Il fait aussi voter la première loi sur la formation en alternance (1980) et poursuit l’action initiée par Jacques Chaban-Delmas et Jacques Delors en faveur de la formation continue.

La fermeture des hauts-fourneaux de Denain (1978) lors de la crise de la sidérurgie le confronte à Cambrai même et dans toute la région à un drame social. Il défend auprès du gouvernement la nécessité d’investissements d’avenir (poursuite de la réalisation de l’autoroute A 26, transformation du centre universitaire de Valenciennes en université, implantation de l’usine SMAN). Il est aussi l’interlocuteur de certains syndicalistes en direction des ministres du Travail, Robert Boulin, puis Jean Mattéoli.

Lors de la présidentielle de 1981, il prend position dès le premier tour en faveur de Valéry Giscard d'Estaing, car il estime que le choix se fera surtout entre le président sortant et François Mitterrand, dont il ne veut absolument pas. Il déclare alors « les hommes qui ont construit ensemble la Ve République se sont divisés. Le risque de voir élu François Mitterrand n’a jamais été aussi grand ».

Il est battu aux législatives de juin 1981 par le socialiste Jean Le Garrec, parachuté à Cambrai par Pierre Mauroy, lui-même d’origine cambrésienne et devenu Premier ministre.

Des municipales aux sénatoriales[modifier | modifier le code]

Jacques Legendre est réélu au premier tour des municipales de Cambrai en 1983 avec près de 60% des voix. Il mène une action vigoureuse en faveur de l’équipement scolaire et sportif de la ville et la restauration de son patrimoine[réf. nécessaire].

Au niveau national il se rapproche de Jacques Chirac dont il considère qu’il est maintenant le chef incontestable de l’opposition.

Il est réélu député au printemps 1986 et conseiller régional (2e sur la liste conduite par Jacques Vernier, maire de Douai). De 1986 à 1988, il soutient le gouvernement.
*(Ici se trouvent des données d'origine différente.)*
-- ==== Sys2Proof/Machine/Tree.lean ====
section
/-! DEFINITION. KPB trees: the device table, detach, and the enumeration engine up to the requests it makes (chapter 4). -/
namespace Sys2Proof.Machine

/-! ### The device table (R140 to R143) -/

/-- The 64 bytes of an entry (Table 04-5). -/
def TreeEnt.bytes (e : TreeEnt) : List (BitVec 8) :=
  leBytes 4 e.seq ++ leBytes 1 e.state ++ leBytes 1 e.tier ++ leBytes 1 e.flags ++ leBytes 1 e.parent ++ leBytes 4 e.route ++
  leBytes 4 e.gen ++ (e.device ++ leBytes 32 0).take 32 ++ leBytes 1 e.cfg ++ leBytes 1 e.link ++ leBytes 1 e.failStep ++
  leBytes 1 e.failStatus ++ leBytes 12 0

/-- DEVICES, ADDR_EXHAUSTED and TOO_DEEP of a tree. -/
def State.treeShow (s : State) (n : Nat) : State :=
  let t := s.tree n
  ((s.setF KHUB_TREE_STAT_DEVICES 0 n (t.ents.filter fun e => e.2.there).length).setF KHUB_TREE_STAT_ADDR_EXHAUSTED 0 n
    (b2n !t.starved.isEmpty)).setF KHUB_TREE_STAT_TOO_DEEP 0 n (b2n !t.deep.isEmpty)

/-- Write the records that wait, in order, up to a fault (R140, R142, R143). -/
def State.tableFlush (s : State) (n : Nat) : List Nat → State
  | [] => s.setTree n { s.tree n with dirty := [] }
  | a :: rest =>
    let base := s.f KHUB_TREE_BASE_ADDR 0 n
    let q := s.f KHUB_TREE_SEQ_SEQ 0 n + 1
    let q := if q ≥ 2 ^ 32 then 1 else q
    let e := { s.ent n a with seq := q }
    let i := s.krpOwner n
    match s.writeV i (base + 64 * a) e.bytes with
    | .ok s => ((((s.setEnt n a e).setF KHUB_TREE_SEQ_SEQ 0 n q).post 0x6 n)).tableFlush n rest
    | .error x =>
      let s := s.setTree n { s.tree n with dirty := a :: rest }
      if x.reason == 0 then s
      else
        let r := s.faultWait (dieOf n) i 0x0C x true n a n
        (r.2.setTree n { r.2.tree n with fid := r.1 }).setF KHUB_TREE_STAT_TABLE_FAULT 0 n 1

/-- Record a change of entries: nothing is written while TREE_BASE is 0, and records wait behind a fault (R142, R143). -/
def State.tableWrite (s : State) (n : Nat) (as : List Nat) : State :=
  let s := (s.treeShow n).overload n
  if s.f KHUB_TREE_BASE_ADDR 0 n == 0 then s
  else
    let t := s.tree n
    let all := t.dirty ++ as
    if t.fid != 0 then s.setTree n { t with dirty := all } else s.tableFlush n all

/-! ### Places in a tree -/

/-- The route and tier of a device at a port (R119, R122). -/
def State.portRoute (s : State) (n : Nat) (p : TPort) : Nat × Nat :=
  if p.hub == 0 then (0, 1)
  else
    let h := s.ent n p.hub
    (h.route + p.port * 16 ^ (h.tier - 1), h.tier + 1)

/-- The entry lies at or below a port (R124). -/
def State.below (s : State) (n : Nat) (p : TPort) (e : TreeEnt) : Bool :=
  if p.hub == 0 then true
  else
    let r := s.portRoute n p
    decide (r.2 ≤ e.tier) && e.route % 16 ^ (r.2 - 1) == r.1

/-- A port lies below port `p`. -/
def State.portBelow (s : State) (n : Nat) (p q : TPort) : Bool :=
  p == q || p.hub == 0 || (q.hub != 0 && s.below n p (s.ent n q.hub))

/-- The hubs on the path to a port, nearest the root first, each with the port taken at it. -/
def State.pathHubs (s : State) (n : Nat) (p : TPort) : Nat → List (Nat × Nat)
  | 0 => []
  | fuel + 1 =>
    if p.hub == 0 then []
    else
      let h := s.ent n p.hub
      let up : TPort := if h.parent == 0 then {} else { hub := h.parent, port := h.route / 16 ^ (h.tier - 2) % 16 }
      s.pathHubs n up fuel ++ [(p.hub, p.port)]

/-! ### Detach (R124, R144, R145) -/

/-- Complete the transfers of an address as DEVICE_GONE (R145): its descriptors, and its steps on the wire. -/
def State.goneTransfers (s : State) (n a : Nat) : State :=
  let s := s.setSq n { s.sq n with steps := (s.sq n).steps.filter fun t => t.addr != a }
  let qs := s.boundTo 0x1 (fun b => b % 128 == n) ++ s.boundTo 0x2 (fun b => b % 128 == n)
  qs.foldl (fun s q =>
    ((s.wq q).acc.filter fun d => leAt d.bytes 8 1 == a && d.phase != 2).foldl (fun s d =>
      (s.unwait (s.wqOwner q) d.fid).kpbDone q d 0x13 d.moved) s) s

/-- Detach every device below a port. `flags` adds OVERCURRENT and POWER_OFF. -/
def State.detach (s : State) (n : Nat) (p : TPort) (flags : Nat := 0) : State :=
  let gone := ((s.tree n).ents.filter fun e => e.1 != 0 && e.2.there && s.below n p e.2).map (·.1)
  let t := s.tree n
  let lost (x : TPort) : Bool := s.portBelow n p x
  let drop := match t.enum with
    | some e => lost e.at_
    | none => false
  let clear := match t.enum with
    | some e => if lost e.at_ then (e.routes.filter fun h => !(gone.contains h)).map fun h => (h, e.addr) else []
    | none => []
  let t := { t with enum := (if drop then none else t.enum), clear := t.clear ++ clear,
                    queue := t.queue.filter fun q => !(lost q.1), hubs := t.hubs.filter fun h => !(gone.contains h.1),
                    starved := t.starved.filter fun q => q == p || !(lost q), deep := t.deep.filter fun q => q == p || !(lost q) }
  let s := s.setTree n t
  let s := if drop then s.setF KHUB_TREE_STAT_ENUM_STEP 0 n 0 else s
  let s := gone.foldl (fun s a => s.goneTransfers n a) s
  let s := gone.foldl (fun s a => s.setEnt n a { s.ent n a with state := 3, flags := (s.ent n a).flags ||| flags }) s
  let s := s.restartSeqs n fun k => gone.contains (k / 32)
  let s := s.tableWrite n gone
  if p.hub == 0 then
    let s := s.setSq n { s.sq n with portGone := true }
    s.setTree n { s.tree n with ents := (s.tree n).ents.map fun e => if e.2.state == 3 then (e.1, { e.2 with state := 0 }) else e }
  else s

/-! ### Readiness (R123, R136) -/

/-- A port becomes ready: its debounce starts. -/
def State.portReady (s : State) (n : Nat) (p : TPort) : State :=
  let t := s.tree n
  if (t.queue.any fun q => q.1 == p) || t.enum.any fun e => e.at_ == p then s
  else s.setTree n { t with queue := t.queue ++ [(p, s.now, false)] }

/-- PORT_STAT that a hub last reported for a port. -/
def State.hubStat (s : State) (n h p : Nat) : Nat := PMap.get (PMap.get (s.tree n).hubs h {}).stat p 0

/-- A port is still ready (R123). -/
def State.isReady (s : State) (n : Nat) (p : TPort) : Bool :=
  if p.hub == 0 then s.carries n else bit (s.hubStat n p.hub p.port) 0 && bit (s.hubStat n p.hub p.port) 1

/-- Keep what a hub has said of port `p`: PORT_STAT, and the PORT_CHG bits that it goes on holding. -/
def State.hubKeep (s : State) (n h p stat chg : Nat) : State :=
  let t := s.tree n
  match PMap.find t.hubs h with
  | none => s
  | some hub => s.setTree n { t with hubs := PMap.put t.hubs h { hub with stat := PMap.put hub.stat p stat, chg := PMap.put hub.chg p chg } }

/-- Port `p` holds something that its reset has enabled: a device of the table, or one under enumeration from step 4 on. -/
def State.portHolds (s : State) (n : Nat) (p : TPort) : Bool :=
  ((s.tree n).ents.any fun e => e.1 != 0 && e.2.there && s.below n p e.2) || (s.tree n).enum.any fun e => e.at_ == p && decide (4 ≤ e.step)

/-- A hub reports PORT_STAT and PORT_CHG of one of its ports (R124, R133, R146): detach before attach. A bit that reads 1 as before but
has changed since has dropped and risen, but for what a port reset of Zhoem's own has changed (DEDUCED, log entry 88). -/
def State.hubReport (s : State) (n h p stat chg : Nat) : State :=
  let t := s.tree n
  match PMap.find t.hubs h with
  | none => s
  | some hub =>
    let old := PMap.get hub.stat p 0
    let port : TPort := { hub := h, port := p }
    let busy := t.enum.any fun e => e.at_ == port && e.step == 3
    let fell (b : Nat) : Bool := !(bit stat b) || (bit old b && bit chg b && !(bit (PMap.get hub.chg p 0) b) && !busy)
    let left := fell 0 || fell 1
    let dark := bit old 3 && fell 3
    let s := s.hubKeep n h p stat 0
    let s := s.setTree n { s.tree n with starved := t.starved.filter fun q => !(left && q == port),
                                         deep := t.deep.filter fun q => !(left && q == port) }
    let off := left || dark || bit stat 4 || (!(bit stat 2) && s.portHolds n port)
    let s := if off && !(busy && bit stat 5) then s.detach n port (2 * b2n (bit stat 4) + 4 * b2n dark) else s
    if bit stat 0 && bit stat 1 && (left || !(bit old 0 && bit old 1)) then s.portReady n port else s

/-! ### Zhoem's own requests (R127, R136) -/

/-- A setup record (Table 04-1). -/
def setupRec (req : Nat) (dirIn : Bool) (kind recip target value index length : Nat) : List (BitVec 8) :=
  leBytes 1 req ++ leBytes 1 (128 * b2n dirIn + 32 * kind) ++ leBytes 2 (recip * 4096 + target) ++ leBytes 4 value ++
  leBytes 4 index ++ leBytes 2 length ++ leBytes 2 0

def reqGetDesc (dtype length : Nat) : List (BitVec 8) := setupRec 0x01 true 0 0 0 dtype 0 length
def reqSetAddr (a : Nat) : List (BitVec 8) := setupRec 0x02 false 0 0 0 a 0 0
def reqSetConfig (v : Nat) : List (BitVec 8) := setupRec 0x03 false 0 0 0 v 0 0
def reqGetPort (p : Nat) : List (BitVec 8) := setupRec 0x41 true 1 2 p 0 0 4
def reqSetPort (p feature : Nat) : List (BitVec 8) := setupRec 0x42 false 1 2 p feature 0 0
def reqClrPort (p feature : Nat) : List (BitVec 8) := setupRec 0x43 false 1 2 p feature 0 0
def reqSetRoute (a p : Nat) : List (BitVec 8) := setupRec 0x44 false 1 0 0 (a + p * 256) 0 0

/-- Replace the enumeration in progress. -/
def State.setEnum (s : State) (n : Nat) (e : Option Enum) : State :=
  (s.setTree n { s.tree n with enum := e }).setF KHUB_TREE_STAT_ENUM_STEP 0 n (match e with
    | some x => x.step
    | none => 0)

/-- Ask for a control transfer. -/
def Enum.ask (e : Enum) (addr : Nat) (setup : List (BitVec 8)) : Enum :=
  { e with ctl := some { addr := addr, setup := setup }, wait := none }

/-- The next free address after the last one assigned (R137). -/
def State.freeAddr (s : State) (n : Nat) : Option Nat :=
  ((List.range 254).map fun k => ((s.tree n).last + k) % 254 + 1).find? fun a => (s.ent n a).state == 0

/-- A port reset of a root port (R125): EIE and 200 µs of electrical idle; what follows is PORT_RESET_IDLE_END. -/
def State.resetPort (s : State) (n : Nat) : State :=
  let s := s.markersAll n 0xF2 0
  s.setLink n { s.link n with idleEnd := some (s.now + us 200) }

/-- Begin step 3 of Table 04-4. -/
def State.enumStart (s : State) (n : Nat) (e : Enum) : State :=
  let e := { e with step := 3, sub := 0, since := s.now, addr := 0, routes := [], device := [], config := [], hub := [], ports := [], ctl := none, wait := none }
  if e.at_.hub == 0 then (s.setEnum n (some e)).resetPort n
  else s.setEnum n (some (e.ask e.at_.hub (reqSetPort e.at_.port 2)))

/-- LINK of Table 04-5 for a device at port `p`: of the root port, or as the hub last said (GET_PORT at the end of step 3). -/
def State.portLink (s : State) (n : Nat) (p : TPort) : Nat :=
  if p.hub == 0 then s.f KRP_STAT_RATE n + 4 * s.f KRP_STAT_WIDTH n
  else
    let st := s.hubStat n p.hub p.port
    bits st 8 2 + 4 * bits st 6 2

/-- Record FAILED in entry 0 (R138 to R140). DEVICE is there where step 4 of the last attempt succeeded. GEN of entry 0, which is never
assigned, counts its records (DESIGN CHOICE, log entry 89). -/
def State.enumFailed (s : State) (n : Nat) (e : Enum) (step status : Nat) : State :=
  let r := s.portRoute n e.at_
  let x : TreeEnt := { state := 4, tier := r.2, flags := b2n (leAt e.device 3 1 == 0x09), parent := e.at_.hub, route := r.1,
                       gen := (s.ent n 0).gen + 1, device := e.device, link := s.portLink n e.at_, failStep := step, failStatus := status }
  let s := (s.setEnt n 0 x).setF KHUB_TREE_CNT_FAILED 0 n (min (s.f KHUB_TREE_CNT_FAILED 0 n + 1) 0xFFFF)
  (s.setEnum n none).tableWrite n [0]

/-- Endpoint descriptors of a CONFIG descriptor (Table 04-3): EPSEL, KIND, MAXSVC. -/
def endpoints : List (BitVec 8) → Nat → List (Nat × Nat × Nat)
  | _, 0 => []
  | bs, k + 1 => (leAt bs 2 1, leAt bs 3 1 % 4, leAt bs 4 4) :: endpoints (bs.drop 16) k

/-- Step 9: the entry, ADDRESSED (1) or CONFIGURED (2) (Table 04-4). A device that is enumerated starts its sequence spaces at 0 (R92). The
ports of a hub that step 7 has found ready are queued, as already debounced (DEDUCED, log entry 91). -/
def State.enumEntry (s : State) (n : Nat) (e : Enum) (st cfg : Nat) : State :=
  let r := s.portRoute n e.at_
  let hub := leAt e.device 3 1 == 0x09
  let x : TreeEnt := { state := st, tier := r.2, flags := b2n hub, parent := e.at_.hub, route := r.1,
                       gen := (s.ent n e.addr).gen + 1, device := e.device, cfg := cfg, link := s.portLink n e.at_,
                       hubPorts := if hub then leAt e.hub 2 1 else 0,
                       eps := endpoints (e.config.drop 16) (leAt e.config 5 1) }
  let s := (s.setEnt n e.addr x).restartSeqs n fun k => k / 32 == e.addr
  let t := s.tree n
  let stats := e.ports.map fun p => (p.1, p.2 % 65536)
  let ready := (stats.filter fun p => bit p.2 0 && bit p.2 1).map fun p => (({ hub := e.addr, port := p.1 } : TPort), s.now, true)
  let known : HubSt := { stat := stats, chg := e.ports.map (fun p => (p.1, p.2 / 65536)), pollAt := s.now }
  let s := s.setTree n { t with last := e.addr, hubs := (if hub then PMap.put t.hubs e.addr known else t.hubs), queue := t.queue ++ ready }
  let s := (s.addF KHUB_TREE_CNT_ATTACHED 0 n 1).setEnum n none
  s.tableWrite n [e.addr]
Il est rapporteur à l’Assemblée nationale sur les questions de formation professionnelle.

En 1988, il soutient Jacques Chirac aux présidentielles, tout en gardant estime et respect pour l’ancien Premier Ministre Raymond Barre.

Battu aux législatives de 1988 par Jean Le Garrec, il se consacre à nouveau à ses mandats de conseiller régional et de maire.

Il devient Secrétaire général puis président de l’Association des maires du Nord.

En 1989, il est réélu pour la 3e fois maire de Cambrai.

En 1992, il est choisi pour être tête de liste RPR-UDF aux élections régionales dans le Nord mais et battu par Marie-Christine Blandin.

En septembre 1992, à la demande des sénateurs sortants Schumann, Diligent et Bataille, Jacques Legendre prend la tête d’une liste sénatoriale d’Union RPR-UDF qui aura finalement trois élus : Jacques Legendre, Maurice Schumann et André Diligent.

Il entre à 50 ans au Sénat, s’inscrit au groupe RPR et devient membre de la Commission des Affaires culturelles.

Du Sénateur Legendre au Président Legendre[modifier | modifier le code]

Actif au sein de sa commission, il est désigné chaque année, de 1993 à 2008, rapporteur pour avis du budget de la Francophonie. Il intervient régulièrement sur tous les sujets relatifs à l’Éducation. Il est rapporteur de la loi sur la langue française présentée par le ministre de la Culture, Jacques Toubon et pose de nombreuses questions écrites et orales.

Le RPR n’ayant investi aucune liste en 2001, il constitue à nouveau une liste intitulée « une équipe pour le Nord au Sénat » face à la concurrence de 4 autres listes de droite ou du centre menées par MM. Lecerf, Turk, Wilmotte et Donnay.

Il est réélu, sa liste manquant de 22 voix un deuxième siège.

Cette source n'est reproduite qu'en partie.